== YOUR OBJECTIVE ==
In the listing below, start your output at the line with "match extractMin f.weight f.pq with" and end it after the line with "allocated (41 R170). -/", copying every line exactly.

== SOURCE MATERIAL ==
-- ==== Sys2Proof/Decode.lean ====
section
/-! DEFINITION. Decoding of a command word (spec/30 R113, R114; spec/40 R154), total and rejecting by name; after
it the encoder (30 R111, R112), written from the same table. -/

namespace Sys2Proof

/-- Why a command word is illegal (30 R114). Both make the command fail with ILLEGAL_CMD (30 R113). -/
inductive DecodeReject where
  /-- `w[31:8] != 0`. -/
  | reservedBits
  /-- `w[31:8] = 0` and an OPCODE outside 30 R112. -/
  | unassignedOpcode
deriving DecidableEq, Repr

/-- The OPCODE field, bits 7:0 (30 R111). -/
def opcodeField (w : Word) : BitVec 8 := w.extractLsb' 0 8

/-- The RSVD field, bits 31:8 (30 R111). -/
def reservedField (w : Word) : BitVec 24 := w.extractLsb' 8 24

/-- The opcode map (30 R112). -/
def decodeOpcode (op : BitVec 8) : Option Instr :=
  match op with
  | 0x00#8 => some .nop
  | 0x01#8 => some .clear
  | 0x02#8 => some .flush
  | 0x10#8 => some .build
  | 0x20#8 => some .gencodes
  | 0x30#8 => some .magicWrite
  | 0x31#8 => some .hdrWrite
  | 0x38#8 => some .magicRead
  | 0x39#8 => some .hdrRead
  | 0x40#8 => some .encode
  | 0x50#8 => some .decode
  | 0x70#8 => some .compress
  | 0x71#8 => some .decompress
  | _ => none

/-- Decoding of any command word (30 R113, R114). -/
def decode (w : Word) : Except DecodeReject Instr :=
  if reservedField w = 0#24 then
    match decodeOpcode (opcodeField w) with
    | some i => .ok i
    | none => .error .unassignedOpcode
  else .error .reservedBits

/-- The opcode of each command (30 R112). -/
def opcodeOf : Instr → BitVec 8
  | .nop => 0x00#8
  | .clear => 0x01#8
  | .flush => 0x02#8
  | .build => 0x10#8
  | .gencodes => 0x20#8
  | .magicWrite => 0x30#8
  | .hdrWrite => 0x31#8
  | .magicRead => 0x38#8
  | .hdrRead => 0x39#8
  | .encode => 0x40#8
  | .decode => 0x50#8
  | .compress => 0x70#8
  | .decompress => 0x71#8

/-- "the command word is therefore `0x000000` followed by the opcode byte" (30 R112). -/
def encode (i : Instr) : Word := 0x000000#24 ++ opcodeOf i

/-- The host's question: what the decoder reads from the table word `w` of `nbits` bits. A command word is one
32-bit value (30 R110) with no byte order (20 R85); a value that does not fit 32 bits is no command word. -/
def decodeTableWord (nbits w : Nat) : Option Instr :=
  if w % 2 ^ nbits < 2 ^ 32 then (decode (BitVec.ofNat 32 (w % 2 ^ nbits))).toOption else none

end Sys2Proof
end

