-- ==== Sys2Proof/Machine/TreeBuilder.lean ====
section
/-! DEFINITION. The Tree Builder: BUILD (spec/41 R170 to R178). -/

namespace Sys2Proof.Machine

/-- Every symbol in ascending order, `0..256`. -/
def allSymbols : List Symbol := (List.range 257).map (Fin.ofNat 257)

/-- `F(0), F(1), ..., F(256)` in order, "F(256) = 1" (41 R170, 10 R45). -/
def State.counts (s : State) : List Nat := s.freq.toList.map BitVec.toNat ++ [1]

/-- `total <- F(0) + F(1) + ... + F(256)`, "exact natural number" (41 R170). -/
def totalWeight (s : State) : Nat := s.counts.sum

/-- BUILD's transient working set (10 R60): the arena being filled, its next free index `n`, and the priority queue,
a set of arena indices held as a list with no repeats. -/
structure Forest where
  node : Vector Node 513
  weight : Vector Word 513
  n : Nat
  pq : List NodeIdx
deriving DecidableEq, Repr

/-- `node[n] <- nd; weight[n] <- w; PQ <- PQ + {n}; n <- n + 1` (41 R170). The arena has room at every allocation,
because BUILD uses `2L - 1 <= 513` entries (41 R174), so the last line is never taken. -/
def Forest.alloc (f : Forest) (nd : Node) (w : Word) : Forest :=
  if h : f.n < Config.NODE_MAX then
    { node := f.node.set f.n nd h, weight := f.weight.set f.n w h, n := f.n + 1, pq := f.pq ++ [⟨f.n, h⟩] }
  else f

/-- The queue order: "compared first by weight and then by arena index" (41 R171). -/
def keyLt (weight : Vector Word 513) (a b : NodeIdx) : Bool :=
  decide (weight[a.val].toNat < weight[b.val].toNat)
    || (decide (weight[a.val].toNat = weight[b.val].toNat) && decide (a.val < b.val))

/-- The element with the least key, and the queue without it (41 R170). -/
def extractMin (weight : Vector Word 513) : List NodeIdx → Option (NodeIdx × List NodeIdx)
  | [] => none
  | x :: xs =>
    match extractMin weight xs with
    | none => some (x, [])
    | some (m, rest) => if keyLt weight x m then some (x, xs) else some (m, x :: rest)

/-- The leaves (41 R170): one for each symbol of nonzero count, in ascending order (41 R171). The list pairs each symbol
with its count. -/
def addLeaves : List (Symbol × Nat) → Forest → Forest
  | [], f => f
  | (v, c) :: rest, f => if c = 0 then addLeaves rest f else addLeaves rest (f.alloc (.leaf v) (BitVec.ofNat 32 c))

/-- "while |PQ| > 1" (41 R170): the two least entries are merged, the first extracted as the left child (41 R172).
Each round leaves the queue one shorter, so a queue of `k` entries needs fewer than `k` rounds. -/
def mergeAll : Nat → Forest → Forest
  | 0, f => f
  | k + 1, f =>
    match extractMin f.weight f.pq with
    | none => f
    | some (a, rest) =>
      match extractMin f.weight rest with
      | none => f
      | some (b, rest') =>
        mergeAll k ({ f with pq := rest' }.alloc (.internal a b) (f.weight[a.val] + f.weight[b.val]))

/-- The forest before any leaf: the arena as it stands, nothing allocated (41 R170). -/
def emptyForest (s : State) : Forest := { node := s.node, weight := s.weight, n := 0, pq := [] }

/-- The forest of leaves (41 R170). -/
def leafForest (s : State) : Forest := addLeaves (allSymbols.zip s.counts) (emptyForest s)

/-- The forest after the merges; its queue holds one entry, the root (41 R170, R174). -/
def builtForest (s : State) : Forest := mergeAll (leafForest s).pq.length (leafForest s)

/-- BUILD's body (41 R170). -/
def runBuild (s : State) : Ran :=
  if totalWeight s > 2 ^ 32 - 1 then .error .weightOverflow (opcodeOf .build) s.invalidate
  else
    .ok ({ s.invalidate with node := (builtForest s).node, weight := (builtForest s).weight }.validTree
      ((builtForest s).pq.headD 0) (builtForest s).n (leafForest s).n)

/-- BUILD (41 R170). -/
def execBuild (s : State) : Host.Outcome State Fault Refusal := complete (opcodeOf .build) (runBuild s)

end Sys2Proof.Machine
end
==
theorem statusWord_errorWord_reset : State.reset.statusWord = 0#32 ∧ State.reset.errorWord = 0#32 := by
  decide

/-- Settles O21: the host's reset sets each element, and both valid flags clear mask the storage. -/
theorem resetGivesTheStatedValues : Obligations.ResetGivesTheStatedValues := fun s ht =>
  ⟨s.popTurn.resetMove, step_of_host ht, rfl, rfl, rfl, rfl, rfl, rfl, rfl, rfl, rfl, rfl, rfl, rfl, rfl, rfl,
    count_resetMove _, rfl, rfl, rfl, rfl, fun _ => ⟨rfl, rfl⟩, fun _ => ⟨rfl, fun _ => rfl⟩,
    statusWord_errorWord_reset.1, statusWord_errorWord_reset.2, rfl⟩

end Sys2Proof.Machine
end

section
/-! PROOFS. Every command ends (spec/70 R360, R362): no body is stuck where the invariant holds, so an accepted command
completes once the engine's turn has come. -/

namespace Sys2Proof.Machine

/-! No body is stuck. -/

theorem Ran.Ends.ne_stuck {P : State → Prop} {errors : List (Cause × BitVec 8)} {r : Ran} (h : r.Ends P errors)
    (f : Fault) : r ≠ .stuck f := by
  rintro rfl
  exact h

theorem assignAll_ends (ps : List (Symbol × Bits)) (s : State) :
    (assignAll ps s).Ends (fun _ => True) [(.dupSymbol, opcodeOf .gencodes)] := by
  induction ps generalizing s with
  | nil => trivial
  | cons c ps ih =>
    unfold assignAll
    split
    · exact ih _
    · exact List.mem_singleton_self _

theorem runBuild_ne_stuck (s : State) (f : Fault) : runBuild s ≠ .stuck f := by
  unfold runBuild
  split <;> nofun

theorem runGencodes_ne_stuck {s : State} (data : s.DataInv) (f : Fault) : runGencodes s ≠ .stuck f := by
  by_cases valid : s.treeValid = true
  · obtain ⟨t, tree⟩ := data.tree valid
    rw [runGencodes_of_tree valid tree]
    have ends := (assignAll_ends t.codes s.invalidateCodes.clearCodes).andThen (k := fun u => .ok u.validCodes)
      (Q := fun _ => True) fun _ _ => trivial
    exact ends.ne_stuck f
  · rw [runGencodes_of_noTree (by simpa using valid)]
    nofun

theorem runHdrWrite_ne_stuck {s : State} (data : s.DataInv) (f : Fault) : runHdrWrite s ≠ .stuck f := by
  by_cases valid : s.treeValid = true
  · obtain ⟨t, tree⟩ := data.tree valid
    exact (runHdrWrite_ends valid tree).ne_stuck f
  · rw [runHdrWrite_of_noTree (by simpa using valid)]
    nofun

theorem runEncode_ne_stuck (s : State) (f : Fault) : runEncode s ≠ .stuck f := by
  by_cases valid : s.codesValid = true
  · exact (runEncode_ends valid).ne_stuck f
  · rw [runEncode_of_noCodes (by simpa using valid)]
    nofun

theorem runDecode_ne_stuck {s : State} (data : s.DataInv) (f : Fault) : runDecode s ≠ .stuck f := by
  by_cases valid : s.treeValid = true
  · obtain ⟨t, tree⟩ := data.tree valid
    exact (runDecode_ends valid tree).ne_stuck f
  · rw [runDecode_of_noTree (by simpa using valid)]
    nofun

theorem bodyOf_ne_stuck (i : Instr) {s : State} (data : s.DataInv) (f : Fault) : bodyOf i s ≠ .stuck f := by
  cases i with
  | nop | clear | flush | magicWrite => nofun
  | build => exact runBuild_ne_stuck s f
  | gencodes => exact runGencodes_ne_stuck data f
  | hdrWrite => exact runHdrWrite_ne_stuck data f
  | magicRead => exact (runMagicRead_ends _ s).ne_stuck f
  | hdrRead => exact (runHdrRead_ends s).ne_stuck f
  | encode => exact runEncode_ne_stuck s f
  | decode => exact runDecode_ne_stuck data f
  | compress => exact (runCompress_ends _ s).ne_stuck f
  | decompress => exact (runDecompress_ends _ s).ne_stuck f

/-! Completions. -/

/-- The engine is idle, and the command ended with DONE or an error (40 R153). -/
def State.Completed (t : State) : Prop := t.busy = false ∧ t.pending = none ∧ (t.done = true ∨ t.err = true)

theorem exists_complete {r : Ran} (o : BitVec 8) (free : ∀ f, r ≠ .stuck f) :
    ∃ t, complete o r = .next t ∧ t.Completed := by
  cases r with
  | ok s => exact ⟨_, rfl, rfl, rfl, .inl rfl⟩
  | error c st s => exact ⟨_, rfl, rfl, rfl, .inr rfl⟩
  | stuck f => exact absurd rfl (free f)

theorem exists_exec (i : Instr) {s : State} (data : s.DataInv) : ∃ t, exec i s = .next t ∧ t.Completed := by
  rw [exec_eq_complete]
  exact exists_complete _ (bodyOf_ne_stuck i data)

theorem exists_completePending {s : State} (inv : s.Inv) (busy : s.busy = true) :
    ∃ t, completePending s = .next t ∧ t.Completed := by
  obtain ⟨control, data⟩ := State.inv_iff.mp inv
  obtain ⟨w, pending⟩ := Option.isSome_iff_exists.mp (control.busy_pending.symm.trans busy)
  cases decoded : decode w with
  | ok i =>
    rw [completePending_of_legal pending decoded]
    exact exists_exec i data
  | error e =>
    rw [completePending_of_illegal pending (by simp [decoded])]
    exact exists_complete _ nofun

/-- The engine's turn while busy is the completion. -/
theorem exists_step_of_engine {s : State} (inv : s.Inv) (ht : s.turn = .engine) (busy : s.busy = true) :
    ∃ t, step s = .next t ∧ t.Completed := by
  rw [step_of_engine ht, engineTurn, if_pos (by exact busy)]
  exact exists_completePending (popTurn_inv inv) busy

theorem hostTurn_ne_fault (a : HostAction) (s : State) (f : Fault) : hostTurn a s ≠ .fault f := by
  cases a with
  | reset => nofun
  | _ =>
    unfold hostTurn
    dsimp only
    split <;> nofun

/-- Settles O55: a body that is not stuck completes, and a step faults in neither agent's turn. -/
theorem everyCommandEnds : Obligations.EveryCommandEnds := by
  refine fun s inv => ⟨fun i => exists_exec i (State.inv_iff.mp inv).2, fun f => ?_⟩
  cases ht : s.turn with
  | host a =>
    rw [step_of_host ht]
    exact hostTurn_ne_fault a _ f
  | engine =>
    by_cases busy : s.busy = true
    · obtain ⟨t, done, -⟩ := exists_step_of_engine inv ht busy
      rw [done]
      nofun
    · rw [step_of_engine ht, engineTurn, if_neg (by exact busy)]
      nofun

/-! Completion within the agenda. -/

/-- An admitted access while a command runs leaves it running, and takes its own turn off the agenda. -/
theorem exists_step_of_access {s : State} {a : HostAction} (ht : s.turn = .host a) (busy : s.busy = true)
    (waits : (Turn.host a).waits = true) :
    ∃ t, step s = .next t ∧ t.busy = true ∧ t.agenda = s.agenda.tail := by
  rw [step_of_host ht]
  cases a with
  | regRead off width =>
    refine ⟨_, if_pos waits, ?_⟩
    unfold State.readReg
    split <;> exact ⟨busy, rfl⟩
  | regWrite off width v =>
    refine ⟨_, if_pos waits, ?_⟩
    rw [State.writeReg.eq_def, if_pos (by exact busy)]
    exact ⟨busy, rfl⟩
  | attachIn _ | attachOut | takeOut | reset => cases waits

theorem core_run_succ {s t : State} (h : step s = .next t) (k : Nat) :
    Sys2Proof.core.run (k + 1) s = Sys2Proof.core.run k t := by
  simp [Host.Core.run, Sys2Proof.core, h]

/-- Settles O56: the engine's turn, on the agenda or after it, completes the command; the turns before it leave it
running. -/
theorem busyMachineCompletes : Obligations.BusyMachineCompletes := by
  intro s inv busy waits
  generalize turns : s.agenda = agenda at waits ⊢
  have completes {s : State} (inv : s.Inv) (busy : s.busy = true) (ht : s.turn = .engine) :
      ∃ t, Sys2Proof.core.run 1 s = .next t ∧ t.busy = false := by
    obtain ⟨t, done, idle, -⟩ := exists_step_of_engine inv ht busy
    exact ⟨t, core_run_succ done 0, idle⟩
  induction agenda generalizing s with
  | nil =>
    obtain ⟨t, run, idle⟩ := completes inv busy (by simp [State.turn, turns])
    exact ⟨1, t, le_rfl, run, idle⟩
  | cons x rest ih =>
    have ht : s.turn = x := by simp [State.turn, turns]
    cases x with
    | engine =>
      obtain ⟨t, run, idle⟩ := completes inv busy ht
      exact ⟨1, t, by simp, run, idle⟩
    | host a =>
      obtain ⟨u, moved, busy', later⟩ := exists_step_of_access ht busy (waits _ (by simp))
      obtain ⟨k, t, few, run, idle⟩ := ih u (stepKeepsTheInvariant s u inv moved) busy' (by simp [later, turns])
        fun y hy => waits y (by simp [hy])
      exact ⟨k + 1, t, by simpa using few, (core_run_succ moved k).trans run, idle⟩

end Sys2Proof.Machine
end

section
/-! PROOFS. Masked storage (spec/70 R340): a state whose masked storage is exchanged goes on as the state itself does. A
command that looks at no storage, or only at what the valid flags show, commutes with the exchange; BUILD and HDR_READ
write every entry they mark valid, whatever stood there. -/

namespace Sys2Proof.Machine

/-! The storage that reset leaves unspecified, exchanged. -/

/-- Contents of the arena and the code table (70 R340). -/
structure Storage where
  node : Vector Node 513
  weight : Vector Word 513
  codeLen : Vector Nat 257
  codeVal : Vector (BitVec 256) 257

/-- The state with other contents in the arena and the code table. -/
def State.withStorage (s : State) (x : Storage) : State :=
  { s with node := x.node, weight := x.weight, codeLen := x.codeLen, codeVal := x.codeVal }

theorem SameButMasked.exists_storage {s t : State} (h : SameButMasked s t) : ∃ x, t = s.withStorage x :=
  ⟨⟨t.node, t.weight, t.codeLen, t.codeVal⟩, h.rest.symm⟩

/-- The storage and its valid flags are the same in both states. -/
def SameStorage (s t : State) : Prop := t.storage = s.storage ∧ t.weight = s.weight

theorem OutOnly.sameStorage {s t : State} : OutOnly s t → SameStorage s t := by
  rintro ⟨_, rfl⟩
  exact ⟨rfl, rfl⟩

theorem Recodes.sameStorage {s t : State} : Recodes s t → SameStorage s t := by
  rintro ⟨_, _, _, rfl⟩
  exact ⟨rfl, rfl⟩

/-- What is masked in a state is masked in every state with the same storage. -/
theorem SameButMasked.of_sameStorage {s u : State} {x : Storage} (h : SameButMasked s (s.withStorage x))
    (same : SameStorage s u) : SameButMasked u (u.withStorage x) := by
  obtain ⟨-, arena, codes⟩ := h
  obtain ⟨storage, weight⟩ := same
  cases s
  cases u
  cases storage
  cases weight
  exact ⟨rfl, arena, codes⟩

== RESPONSE BOX ==
    match extractMin f.weight f.pq with
    | none => f
    | some (a, rest) =>
      match extractMin f.weight rest with
      | none => f
      | some (b, rest') =>
        mergeAll k ({ f with pq := rest' }.alloc (.internal a b) (f.weight[a.val] + f.weight[b.val]))

/-- The forest before any leaf: the arena as it stands, nothing allocated (41 R170). -/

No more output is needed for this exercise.